Gov. Ralph Northam today asked the General Assembly to move the May 5 local and special elections to Nov. 3, on the same day as the 2020 November general election.
He has also requested that absentee ballots that have already been cast be thrown away. Those voters would have to vote again in November. Elected officials whose terms are set to expire in the meantime will keep serving until their successors are elected in November.
In Loudoun, that action would push back elections in Hamilton, Lovettsville, Middleburg, Purcellville and Round Hill, where election officials had been encouraging residents to cast absentee ballots. Currently, there are 28 candidates on the ballot across Loudoun’s towns, including five mayoral candidates and 23 Town Council.

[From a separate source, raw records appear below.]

/-- The machine addresses of a lane's element of `n` bytes (R265), and the number that bytes hold and take. -/
def spots (s : State) (f : FmtM) (k : Kind) (n : Nat) (i : LaneIx) : List Nat :=
  (List.range n).map (fun j => (machine s (s.ct.record f.bf.toNat) f.off k i j).getD 0)
def numAt (m : Map Byte) (l : List Nat) : Nat := natOfBytes (l.map (Map.get 0 m))
def putAt (m : Map Byte) (l : List Nat) (x : Nat) : Map Byte :=
  l.zipIdx.foldl (fun m p => Map.set 0 m p.1 (BitVec.ofNat 8 (x / 256 ^ p.2))) m

/-- An element lies in one line, from its first byte up. -/
def Whole (l : List Nat) : Prop := ∃ a, l = (List.range l.length).map (a + ·) ∧ a % 64 + l.length ≤ 64

/-- The value of the element that a lane holds from a register on, in one register or two (R308). -/
def element (s : State) (f : FmtM) (skip l : Nat) : Nat :=
  if elemBytes f.ty = 8 then (s.cg.vpair (f.d.toNat + skip) l).toNat else (s.cg.vreg (f.d.toNat + skip) l).toNat

/-- The group's registers, stops and lanes stay, beside what a write of named registers changes. -/
structure GroupGoesOn (s t : State) : Prop where
  rest : t.cg.rest = s.cg.rest
  fragment : t.cf = s.cf.goTo (nextPc s.cf.pc)
  others : ∀ k, k ≠ s.cur.ref.team → t.teamOf k = s.teamOf k
  team : t.ct.rest = s.ct.rest

end Sys2Proof.Machine.Claims

/-- R308, R309: `atm` performs each lane's operation at its home in ascending lane, and every lane gets the old value it found; `red`
on elements that lie whole in a line changes no byte now, and an integer reduction, once its line is merged, has combined every lane's
operand with the element. One on an element that lies in two lines is combined at once, which is the model's choice (log 42). -/
def Obligations.AtomicsAndReductions : Prop :=
  ∀ (s : State) (f : FmtM) (r : Resolved), s.cf.sent = [] →
    s.resolve f (atmAsk f) .atomic true (s.laneIxs f) = .ok r → Settled s r →
    let n := elemBytes f.ty
    let at_ := spots s f .atomic n
    let lanes := touching s f r
    (∀ op : AtmOp,
      let turn := fun (m : Map Byte) (i : LaneIx) =>
        let y := atmNew f.ty op (numAt m (at_ i)) (element s f 0 i.lane) (element s f (n / 4) i.lane)
        if y.2 then putAt m (at_ i) y.1 else m
      s.Issues (.atm op f) (atmUses op f) →
      ∃ t, exec (.atm op f) s = .next t ∧ GroupGoesOn s t ∧ WritesRegs s t s.lanes (vregs f.d.toNat (n / 4)) ∧
        (∀ a, t.byteAt a = Map.get 0 (lanes.foldl turn s.mem) a) ∧
        ∀ i ∈ s.laneIxs f,
          let x := if i.lane ∈ r.dropped then 0 else numAt ((before s f r i.lane).foldl turn s.mem) (at_ i)
          ∀ k < n / 4, t.cg.vreg (f.d.toNat + k) i.lane = BitVec.ofNat 32 (x / 2 ^ (32 * k))) ∧
    (∀ op : MemRedOp, s.Issues (.red op f) { reads := useX f ++ vregs f.d.toNat (atmWords f) } →
      let addr := fun i => (at_ i).headD 0
      let total := fun (i : LaneIx) =>
        (lanes.filter (fun j => decide (at_ j = at_ i))).foldl
          (fun x j => intOp f.ty op x (element s f 0 j.lane)) (numAt s.mem (at_ i))
      ∃ t, exec (.red op f) s = .next t ∧ GoesOnOnly s t ∧
        (∀ a, (∀ i ∈ lanes, a ∉ at_ i) → t.byteAt a = s.byteAt a) ∧
        ((∀ i ∈ lanes, Whole (at_ i)) → OffTables s r → (∀ a, t.byteAt a = s.byteAt a) ∧
          (∀ k, (∀ i ∈ lanes, addr i / 64 ≠ k) → Map.get 0 t.vcount k = Map.get 0 s.vcount k) ∧
          ((∀ k, Map.get 0 s.vcount k < 0xFFFF) →
            ∀ i ∈ lanes, Map.get 0 t.vcount (addr i / 64) = Map.get 0 s.vcount (addr i / 64) + 1) ∧
          ∀ i ∈ lanes, Map.get none t.lineOwner (addr i / 64) = none ∧ Map.get false t.dirty (addr i / 4096) = true ∧
            ∃ c, Map.find t.cLines (addr i / 64) = some c ∧ c.op = (if op = .sub then .add else op) ∧ c.ty = f.ty) ∧
        ((∀ i ∈ lanes, ∀ j ∈ lanes, at_ i = at_ j ∨ ∀ a ∈ at_ i, a ∉ at_ j) →
          f.ty ∈ [Ty.n32, .i32, .n64, .i64] →
          ((∀ i ∈ lanes, Whole (at_ i)) → OffTables s r → s.ct.core < 256 →
            ∀ i ∈ lanes, numAt (t.mergeC (addr i / 64 * 64)).mem (at_ i) = total i) ∧
          ((∀ i ∈ lanes, ¬ Whole (at_ i) ∧ (spotLines (spotsOf r.lines i.lane n)).length = 2) →
            ∀ i ∈ lanes, numAt t.mem (at_ i) = total i)))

Northam also exercised his own authority to reschedule primaries, pushing them back two weeks from June 9 to June 23.
“As other states have shown, conducting an election in the middle of this global pandemic would bring unprecedented challenges and potential risk to voters and those who work at polling places across the Commonwealth,”Northam stated. “Making these decisions now will help election officials prepare and implement the necessary changes. This is about protecting the health and safety of Virginians during this pandemic and ensuring our citizens can make their voices heard in a safe, fair, and uniform manner.”
Attorney General Mark Herring supported the request.
“Free and fair elections are at the core of our democracy and no Virginian should have to choose between their health and exercising their right to vote,” Herring stated.
In Hamilton, the terms of Vice Mayor Kenneth Wine and Councilmen Matthew Clark and John Unger will expire in June. Running for those seats are Wine and newcomers Elizabeth Gaucher and Sofia Kesari, along with Greg Wilmoth, who served as mayor from 2010 to 2014. Those three seats on the dais have terms that expire in June 2024. Councilwoman Catherine Salter will also be on the ballot for a special election, running for a seat with a term that ends June 2022.
In Lovettsville, the terms of first-term Mayor Nate Fontaine, Vice Mayor Jim McIntyre and Councilmen Mike Dunlap and Buchanan Smith will expire in June. All of them, except for McIntyre, will be on the ballot, along with newcomers David Earl, Sheryl Frye, Joy Pritz and Kenneth Tannenbaum. The mayor’s term will expire in June 2022 and the council terms will expire June 2024.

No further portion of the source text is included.